[Collected data entries]
────────

-- ==== Sys2Proof/Decode.lean ====
section
/-!
DEFINITION. The commands that words spell: none. The table of commands gives no row any bits; a command is an occurrence at the
block, not a word that it decodes.
-/

namespace Sys2Proof

/-- The command that a word spells by the table's bits. No row has bits (assumption 2). -/
def decodeTableWord (_nbits _w : Nat) : Option Instr := none

end Sys2Proof
end

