def execCwBoundary (n k : Fin 16) (f : Nat) (idx : Fin 16) (nsSinceSelect : Nat) (s : State) : Res :=
  .next (cwBoundary n k f idx nsSinceSelect s)

/-- The tentative decisions of a nib on `len` samples from index `i`, the oldest first; 0 for one that is not there (R78). -/
def decisionsFrom (b : Nib) (i : Int) (len : Nat) : List Int :=
  let l := b.dec.map fun e => e.1
  (List.range len).map fun j => atPlace l ((b.at_ : Int) - b.lag - 1 - (i + j))

/-- Bits of a mark that decisions match, from the first on; +1 is a bit of 1 (R78, R79; DEDUCED, assumption 115). -/
def markScore (mark : List Bool) (l : List Int) : Nat := ((mark.zip l).filter fun e => e.2 == (if e.1 then 1 else -1)).length

/-- The scores of a mark at positions `-half` to `half` from sample index `i` (R78, R79). -/
def markScores (b : Nib) (mark : List Bool) (half : Nat) (i : Int) : List Nat :=
  let l := decisionsFrom b (i - half) (2 * half + mark.length)
  (List.range (2 * half + 1)).map fun p => markScore mark (l.drop p)

/-- SYNC_SEARCH (R78): the sync window of the newest codeword has closed, 64 bits either side of its predicted start. -/
def syncSearch (n k : Nat) (s : State) : State :=
  s.modNib n k fun b => b.modNewest fun c =>
    let scores := markScores b (markBits 48 syncMark) 64 c.sample
    { c with sync := findSync s n scores, syncScore := scores.foldl max 0 }

def execSyncSearch (n k : Fin 16) (s : State) : Res := .next (syncSearch n k s)

/-- RESYNC_SEARCH (R79): its resync window has passed, 8 bits either side of the place that the first half's start implies. -/
def resyncSearch (n k : Nat) (s : State) : State :=
  s.modNib n k fun b => b.modNewest fun c =>
    let scores := markScores b (markBits 24 resyncMark) 8 (c.sample + (c.sync.elim 0 (·.1)) + 19353)
    { c with resync := findResync s n scores, resyncScore := scores.foldl max 0 }

def execResyncSearch (n k : Fin 16) (s : State) : Res := .next (resyncSearch n k s)

/-- SLIP_TEST (R81): the seven-hypothesis test of the oldest codeword under way is done and its winner kept. The syndrome weights come
with the row: the code's matrix is not printed. -/
def slipTest (n k : Nat) (weights : List Nat) (s : State) : State :=
  let on := s.on (RC_CTRL_SLIP_TEST n)
  s.modNib n k fun b =>
    match b.cws with
    | c :: r => if slipDue on c.sync c.resync then { b with cws := { c with shift := some (bestShift weights) } :: r } else b
    | [] => b

def execSlipTest (n k : Fin 16) (weights : List Nat) (s : State) : Res := .next (slipTest n k weights s)

/-- PENn_RC_NIB_SYNC describes the codeword just framed. -/
def setNibSync (s : State) (n k : Nat) (c : NibCw) (f : Framing) : State :=
  s.set (RC_NIB_SYNC_SCORE n k) c.syncScore
    |>.set (RC_NIB_SYNC_RSCORE n k) c.resyncScore
    |>.set (RC_NIB_SYNC_RESYNC_D n k) (match c.resync with | some (d, _) => ofSigned 5 d | none => 16)
    |>.set (RC_NIB_SYNC_SHIFT n k) (if f.slipTest then ofSigned 4 (c.shift.getD 0) else 0)
    |>.set (RC_NIB_SYNC_FLYWHEEL n k) (if f.flywheel then 1 else 0)
    |>.set (RC_NIB_SYNC_SLIPTEST n k) (if f.slipTest then 1 else 0)
    |>.set (RC_NIB_SYNC_ANCHOR_RESYNC n k) (if f.anchor then 1 else 0)
    |>.set (RC_NIB_SYNC_NO_PRESET n k) (if c.noPreset then 1 else 0)

/-- The nib's counters and its consecutive-flywheel count: two in a row raise SLIP_SUSPECT to the ruling (R48, R83). -/
def countFraming (s : State) (n k : Nat) (f : Framing) : State :=
  let s := s.bump (RC_NIB_CNT_CW_CODEWORDS n k) 1
  let s := s.iff f.slipTest fun s => s.bump (RC_NIB_CNT_FLY_SLIPTESTS n k) 1
  let s := s.iff f.resyncMiss fun s => s.bump (RC_NIB_CNT_BLOT_RESYNC_MISS n k) 1
  if f.flywheel then
    let s := (s.bump (RC_NIB_CNT_FLY_FLYWHEELS n k) 1).ev (RC_EVENT_FLYWHEEL n)
    if s.get (RC_NIB_STATUS_FLY_RUN n k) = 0 then s.set (RC_NIB_STATUS_FLY_RUN n k) 1
    else ((s.set (RC_NIB_STATUS_FLY_RUN n k) 0).ev (RC_EVENT_SLIP_SUSPECT n)).ev (RUL_EVENT_SLIP_SUSPECT n)
  else s.set (RC_NIB_STATUS_FLY_RUN n k) 0

/-- A codeword for the pool as a nib has framed it, for no descriptor yet: `f` is how it was framed (R96, R97, R112). -/
def framedCw (s : State) (n k : Nat) (c : NibCw) (f : Framing) (llrs : List Int) : Cw :=
  { pen := n, nib := k, f := c.f, idx := c.idx, dest := 0
    track := s.get (RUL_BAND_TRACK n), layer := s.get (RUL_BAND_LAYER n), side := s.get (RUL_BAND_SIDE n)
    key := 0xFFFF, bypass := false, verify := false, desc := 0, status := f.status, spans := c.spans
    syncWord := liveWord s (RC_NIB_SYNC_SCORE n k).addr, sample := c.sample
    preset := ((s.nib n k).held).getD { bank := 0, layer := 0, zone := 0, gen := 0 }
    altValid := s.on (RC_NIB_STATUS_ALT_VALID n k), split := f.split, clean := framedClean c.sync c.resync, llrs := llrs }

/-- The same as a descriptor reads it: where its data goes, or lies, and the key it names (R110, R125, R140). -/
def Cw.forDesc (c : Cw) (d : Desc) : Cw :=
  { c with dest := d.data + 4096 * c.idx, key := d.key, bypass := d.bypass, verify := d.kind != 0, desc := d.idx, hdr := d.hdr, row := d.kind == 3 }

/-- A new identity for a codeword of the pool, and the codeword stored under it. -/
def newCw (s : State) (c : Cw) : Nat × State :=
  let id := s.ldpc.nextCw
  (id, (s.modLdpc fun l => { l with nextCw := l.nextCw + 1 }).putCw id c)

/-- The input buffer takes no codeword now: every slot is occupied, or the pool is not enabled (R89; assumption 13). -/
def inBufClosed (s : State) : Bool := decide (128 ≤ inBufCount s) || s.get LDPC_CTRL_ENABLE == 0

/-- A codeword finds the input buffer closed (R89). -/
def inBufOvf (s : State) : State := (s.ev LDPC_EVENT_INBUF_OVF).bump LDPC_CNT_OVF_INBUF_OVF 1

/-- A codeword reaches the decoder pool for the first time (R73, R89, R108, R140): NO_PRESET is poisoned at once; one that finds the
buffer closed is not decoded and goes to the revisit rungs as INBUF_OVF. A codeword of a verify fails it in either case. -/
def handOff (s : State) (c : Cw) (noPreset : Bool) : State :=
  if c.verify && (noPreset || inBufClosed s) then noteVerify (s.iff (!noPreset) inBufOvf) c false 0
  else if noPreset then
    let c := { c with inBuf := false }
    let (id, s) := newCw s c
    refreshLdpc (poisonCw s id c 3)
  else if inBufClosed s then
    let (id, s) := newCw (inBufOvf s) { c with inBuf := false, llrs := [], lost := true, status := c.status ||| 2 ^ 5 }
    refreshLdpc (toRevisit s id 0)
  else
    let (id, s) := newCw s c
    refreshLdpc (s.modLdpc fun l => { l with l0q := l.l0q ++ [id] })

/-- A pending codeword has had its read in the step in force (R105). -/
def readInStep (s : State) (n id : Nat) : State :=
  let r := s.revisit n
  s.setRevisit n { r with todo := r.todo.filter (· != id) }

/-- A fresh read of a pending codeword reaches the pool (R73, R105, R106, R108): decoded once under the step's rung with the new samples,
unless that rung was disabled as the step took force, the nib has no preset, or the buffer is closed. -/
def handOffFresh (s : State) (id : Nat) (old new : Cw) (noPreset : Bool) : State :=
  let s := readInStep s old.pen id
  if (s.revisit old.pen).decodes = false then s
  else if noPreset then refreshLdpc (poisonCw s id old 3)
  else if inBufClosed s then
    let s := (inBufOvf s).putCw id { old with status := old.status ||| 2 ^ 5 }
    refreshLdpc (toRevisit s id (stepPos old.rung old.sub))
  else
    let c : Cw := { old with
      status := old.status ||| new.status, spans := new.spans, syncWord := new.syncWord, sample := new.sample
      preset := new.preset, altValid := new.altValid, split := new.split, llrs := new.llrs, lost := false, phase := .fresh, inBuf := true }
    refreshLdpc (readyTask (enterRung s id c) id .retry)

/-- An armed capture takes the next codeword framed on its pen and nib (R114). -/
def takeCapture (s : State) (c : Cw) : State :=
  if s.on LDPC_CAPTURE_ARM && s.ldpc.capture.isNone && s.get LDPC_CAPTURE_PEN == c.pen && s.get LDPC_CAPTURE_NIB == c.nib then
    let w := windowsNow s c
    s.modLdpc fun l => { l with capture := some { c with windows := w } }
  else s

/-- The mean of e² over a codeword's samples, in 1/256 LSB², saturating (R85). DESIGN CHOICE (assumption 116): with no sample judged the
register keeps its value. -/
def setMse (s : State) (n k : Nat) (c : NibCw) : State :=
  if c.judged = 0 then s
  else
    let (m, s) := s.divFree c.err (2 ^ 114 * c.judged)
    s.set (RC_NIB_MSE_MSE n k) (min m.toNat (2 ^ 16 - 1))

/-- The LLRs of the oldest codeword as its framing gives them; NO_PRESET leaves with all LLRs zero (R63, R73, R80). -/
def framedLlrs (s : State) (n : Nat) (c : NibCw) (dm : List Int) : List Int :=
  if c.noPreset then []
  else
    let (a, b) := anchors (s.on (RC_CTRL_SLIP_TEST n)) c.sync c.resync (c.shift.getD 0)
    frameLlrs (s.get (RC_EQ_CTRL_LLR_SCALE n)) dm a b

/-- A codeword ends without a decode, for the descriptor that was to read it: abandoned (R54), or cut short (R57), which sends it to
the first rung that reads the disc again. A codeword of a verify fails it, and has its result entry too where it is abandoned (R112). -/
def endUnread (s : State) (n k : Nat) (c : NibCw) (incomplete : Bool) : State :=
  match readDescOf s n k c.f c.idx with
  | none => s
  | some d =>
    let f : Framing := ⟨false, false, false, false, false⟩
    let new := (framedCw s n k c f []).forDesc d
    let s := noteTaken s n k d c.idx
    if new.verify then (noteVerify s new false 0).iff (!incomplete) fun s => resultEntry s new 4
    else if incomplete then
      let (id, s) := newCw s { new with status := 2 ^ 4, inBuf := false, lost := true }
      toRevisit s id 0
    else abandonCw s new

────────

Activity: Please retype, exactly as written, every line from the line containing "let s := noteTaken s n k d c.idx" through the last line of the records above, including both of those lines, and nothing else.

Answer below:
    let s := noteTaken s n k d c.idx
    if new.verify then (noteVerify s new false 0).iff (!incomplete) fun s => resultEntry s new 4
    else if incomplete then
      let (id, s) := newCw s { new with status := 2 ^ 4, inBuf := false, lost := true }
      toRevisit s id 0
    else abandonCw s new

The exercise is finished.